→ **Exercise materials**:

-- ==== Sys2Proof/Config.lean ====
section
/-! DEFINITION. What an implementation fixes (spec/00_scope.md rule R5) and the values the spec leaves open
(spec/93_implementation_defined.md). The parameters are a record that `State` carries and no step changes, so
that a statement over all states is a statement over all implementations; the open values are constants with no
body, so that no proof can see what they are. -/

namespace Sys2Proof

/-- `SHORT_KEY_POLICY` (R5, R142, R143; D11): what NEW does with fewer key bytes than `keySize`. -/
inductive ShortKeyPolicy where
  | reject
  | zeroPad
deriving DecidableEq, Repr

/-- `DEC_PARTIAL_POLICY` (R5, R192; D18): what DEC does with a length that is no multiple of 8. -/
inductive DecPartialPolicy where
  | reject
  | truncate
deriving DecidableEq, Repr

/-- The implementation parameters of rule R5. -/
structure Params where
  /-- `MAX_LEVEL`, the largest level NEW accepts (D8). -/
  maxLevel : Nat
  /-- `DBUF_BYTES`, the size of the data buffer (D5). -/
  dbufBytes : Nat
  shortKey : ShortKeyPolicy
  decPartial : DecPartialPolicy
deriving DecidableEq, Repr

/-- `KS_ENTRIES` = max(8, 16 × MAX_LEVEL) subkey triples (R5, R43). -/
def Params.ksEntries (c : Params) : Nat := max 8 (16 * c.maxLevel)

/-- The parameters `State.reset` is built with. DESIGN CHOICE (log entry 1): MAX_LEVEL and DBUF_BYTES are OPEN
in the spec; the two policies are its recommendation. -/
def Config.params : Params where
  maxLevel := 8
  dbufBytes := 4096
  shortKey := .reject
  decPartial := .reject

/-- FREE VALUE: what a DBUF byte that nothing has written since reset reads as (R48, R63; U6), for a draw and a
byte address. -/
opaque Config.freeByte : Nat → Nat → Byte

/-- FREE VALUE: what a host read returns whose value the spec leaves unspecified (R69, R83, R265; U7, U13),
for a draw. -/
opaque Config.freeWord : Nat → Word

/-- FREE VALUE: whether a DBUF byte in the output region of a command that reset abandons holds its old value
(R262; U11), for a draw and a byte address. -/
opaque Config.keepsOld : Nat → Nat → Bool

end Sys2Proof
end

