-- ==== Sys2Proof/Machine/Flags.lean ====
section
/-! DEFINITION. The status and interrupt flags: STATUS and INTEN as words (spec/10_state.md rules R25, R32, R49),
the write-1-to-clear of STATUS, and the interrupt output (R47). -/

namespace Sys2Proof.Machine

/-- STATUS.BUSY, which is 1 exactly when CSTATE = BUSY (R26). -/
def State.busy (s : State) : Bool := decide (s.cstate = .busy)

/-- STATUS: reserved 31:16, ERR 15:8, reserved 7:5, OVR 4, DONE 3, KEYV 2, SPBV 1, BUSY 0 (R25, R49). -/
def State.statusWord (s : State) : Word :=
  (0 : BitVec 16) ++ s.err ++ (0 : BitVec 3) ++ BitVec.ofBool s.ovr ++ BitVec.ofBool s.done ++
    BitVec.ofBool s.keyv ++ BitVec.ofBool s.spbv ++ BitVec.ofBool s.busy

/-- A host write of `w` to STATUS: bit 3 clears DONE, bit 4 clears OVR, every other bit is ignored (R25). -/
def State.writeStatus (s : State) (w : Word) : State :=
  { s with done := s.done && !w.getLsbD 3, ovr := s.ovr && !w.getLsbD 4 }

/-- INTEN: DONEIE in bit 0, bits 31:1 read 0 (R32, R49). -/
def State.intenWord (s : State) : Word := (0 : BitVec 31) ++ BitVec.ofBool s.doneie

/-- A host write of `w` to INTEN: only bit 0 is kept (R32, R49). -/
def State.writeInten (s : State) (w : Word) : State := { s with doneie := w.getLsbD 0 }

/-- The interrupt output `irq = STATUS.DONE & INTEN.DONEIE`, a level (R47, R239). -/
def State.irq (s : State) : Bool := s.done && s.doneie

end Sys2Proof.Machine
end

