-- ==== Sys2Proof/Machine/Core.lean ====
section
/-! DEFINITION. The machine as the host sees it. -/

def Sys2Proof.core : Host.Core :=
  { State := Sys2Proof.Machine.State
    Fault := Sys2Proof.Machine.Fault
    Refusal := Sys2Proof.Machine.Refusal
    step := Sys2Proof.Machine.step
    reset := Sys2Proof.Machine.State.reset }
end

→ **Your objective**: Search the entries for the string "address". Copy every line that has it.

→ **Answer to the problem**:
byte address. -/
(R262; U11), for a draw and a byte address. -/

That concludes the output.